(Assigned task): Considering only lines that hold the word "mayIssue", report how many there are in the listing below, as a single number.

=== Begin Enclosure ===

/-- CORE_END_REPORT (R274, R197): every descriptor of the core has signalled, none is dropped and its gather buffer is empty, so its part ends; the
step ends with the last core. -/
def execCoreEndReport (core : Nat) (s : State) : Out :=
  .next (
    let c := s.core core
    if c.ended && !c.reported && c.outstanding == 0 && c.dropped.isEmpty && c.gather.isEmpty then
      match c.step with
      | none => s
      | some k =>
        let s1 := s.setCore core fun c => { c with reported := true }
        match s1.step? k.1 k.2 with
        | none => s1
        | some t =>
          let runs : Bool := match t.cond with
            | .running => true
            | .preempting => true
            | _ => false
          if runs && t.ended.isNone && t.cores.all (fun n => (s1.core n).step == some k && (s1.core n).reported) then
            s1.endStep k.1 k.2 ST_OK
          else s1
    else s)

end Sys2Proof.Machine
end

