/-- A sync object of a core, free where it is not listed. -/
def State.syncObj (s : State) (n o : Nat) : SyncObj := tabGet freshSync (s.core n).sync o

/-- The sync object that a handle of a core's step names (R260). -/
def State.objOf (s : State) (n handle : Nat) : Nat := 16 * ((s.coreStep? n).map (·.bank)).getD 0 + handle

/-- "Reached": the count minus the operand, as a signed 32-bit value, is zero or more (R262). -/
def reached (count operand : Nat) : Bool := decide ((count + 2 ^ 32 - operand % 2 ^ 32) % 2 ^ 32 < 2 ^ 31)

/-- Whether a WAIT of a core is satisfied (R262). -/
def State.waitMet (s : State) (n handle mode operand : Nat) : Bool :=
  let o := s.syncObj n (s.objOf n handle)
  if mode = 2 then o.sense != o.recSense else reached o.count operand

/-- Whether a predicate lets a slot execute (R246). -/
def CoreRegs.goes (r : CoreRegs) (pred : Nat) (pneg : Bool) : Bool := r.p? pred != pneg

/-- Whether the matrix engine cannot yet take a bundle's MLDW or MMUL: a tile that no swap has taken, or a swap without a tile (R244, R299,
R300). -/
def State.matrixHolds (s : State) (n b : Nat) : Bool :=
  let w := slotWord b 1
  (s.core n).regs.goes (bits w 55 3) (bit w 54) &&
    ((slotOpcode b 1 == 1 && (s.core n).shadow.isSome) || (slotOpcode b 1 == 2 && bit w 39 && (s.core n).shadow.isNone))

/-- Whether the whole bundle stalls at its issue, and whether it does so at a WAIT: one unsatisfied, an ENQ without a credit, or a matrix
operation that the engine cannot yet take (R244). -/
def State.holdsBundle (s : State) (n b : Nat) : Option Bool :=
  let w := slotWord b 3
  let r := (s.core n).regs
  if s.matrixHolds n b then some false
  else if !r.goes (bits w 55 3) (bit w 54) then none
  else if slotOpcode b 3 = 0x07 then
    if s.waitMet n (bits w 50 4) (bits w 48 2) (if bit w 42 then bits w 0 32 else r.x? (bits w 43 5)) then none else some true
  else if slotOpcode b 3 = 0x0A then
    if tabGet 0 (s.core n).credits (creditKey (bits w 50 4) (bits w 46 4)) < 4 then none else some false
  else none

/-- A slot has executed; with the last slot of the bundle, the bundle is done. -/
def State.retireSlot (s : State) (n slot : Nat) (more : Bool) : State :=
  if more then s.setCore n fun c => { c with slots := setBit c.slots slot } else s.setCore n CoreSt.endBundle

/-- Whether a slot is the next of a bundle's that has to execute. -/
def nextSlot (b done slot : Nat) : Bool := ((liveSlots b).filter fun k => !bit done k).head? == some slot

/-- Whether a bundle has a slot after one. -/
def moreSlots (b slot : Nat) : Bool := (liveSlots b).any fun k => decide (slot < k)

/-- One slot operation of a core (R244): it executes when the bundle at the program counter holds it in its turn; its effect reads
the registers as at the bundle's issue. A missing bundle is asked for. -/
def State.slotOp (s : State) (c : SlotCtx) (k : SlotKey) (eff : State → SlotRes) : State :=
  let n := c.core
  if !s.mayIssue n then s
  else
    let s1 := s.skipNops n fetchDepth
    match (s1.core n).here with
    | none => s1.setCore n fun x => { x with fetchMiss := some x.pc }
    | some b =>
      let x := s1.core n
      if !(nextSlot b x.slots k.slot && k.fits c (slotWord b k.slot) && moreSlots b k.slot == c.more) then s1
      else
        let held := if x.issue.isNone then s1.holdsBundle n b else none
        match held with
        | some w => s1.setCore n fun y => { y with waiting := w }
        | none =>
          let s2 := s1.setCore n fun y => { y with issue := some y.src, waiting := false, power := .active, lastIssue := s.aon.clock }
          if (s1.die (n / 64)).power ≠ .active then s1.wakeDie (n / 64)
          else if x.src.goes c.pred c.pneg then
            match eff s2 with
            | .done s3 => s3.retireSlot n k.slot c.more
            | .stall s3 => s3
            | .gone s3 => s3
          else s2.retireSlot n k.slot c.more

/-- The registers a slot operation reads. -/
def State.srcOf (s : State) (n : Nat) : CoreRegs := (s.core n).src

/-! ## FETCH_COMPLETE (R246, R279) -/

/-- The cores that share a core's fetch: those of its step, die and broadcast group. -/
def State.fetchers (s : State) (n : Nat) : List Nat :=
  let c := s.core n
  ((List.range 64).map (n / 64 * 64 + ·)).filter fun m => (s.core m).step == c.step && (s.core m).group == c.group

/-- A bundle that a core misses reaches the fetch buffers of its group, or its read fails: a fault suspends the step, a poisoned
unit ends it. -/
def State.fetchBundle (s : State) (n pc : Nat) (t : StepRec) : State :=
  let va := ((s.programOf t).map (·.codeVa)).getD 0 + 32 * pc
  let k := (t.queue, t.index)
  match s.readVa (quadUnit n) t.ctag va 32 3 (.fetch n pc) (some k) 1 n with
  | .stall s1 => s1
  | .fault kind d ri a => (s.dropReads (.fetch n pc)).failAccess k.1 k.2 kind 3 d ri a 1 n
  | .poison pa => (s.cometF3 4 n n pa k).endStep k.1 k.2 ST_ECC
  | .bytes s1 b =>
    forEach (s1.fetchers n) (s1.dropReads (.fetch n pc)) fun s m => s.setCore m fun c => c.takeFetch pc (leNat b)

/-- FETCH_COMPLETE: the missed fetch of a core returns. -/
def execFetchComplete (core : Nat) (s : State) : Out :=
  .next (
    match (s.core core).fetchMiss, s.coreStep? core with
    | some pc, some t => if s.mayIssue core then s.fetchBundle core pc t else s
    | _, _ => s)

end Sys2Proof.Machine
end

=== End Enclosure ===

(Result below): 2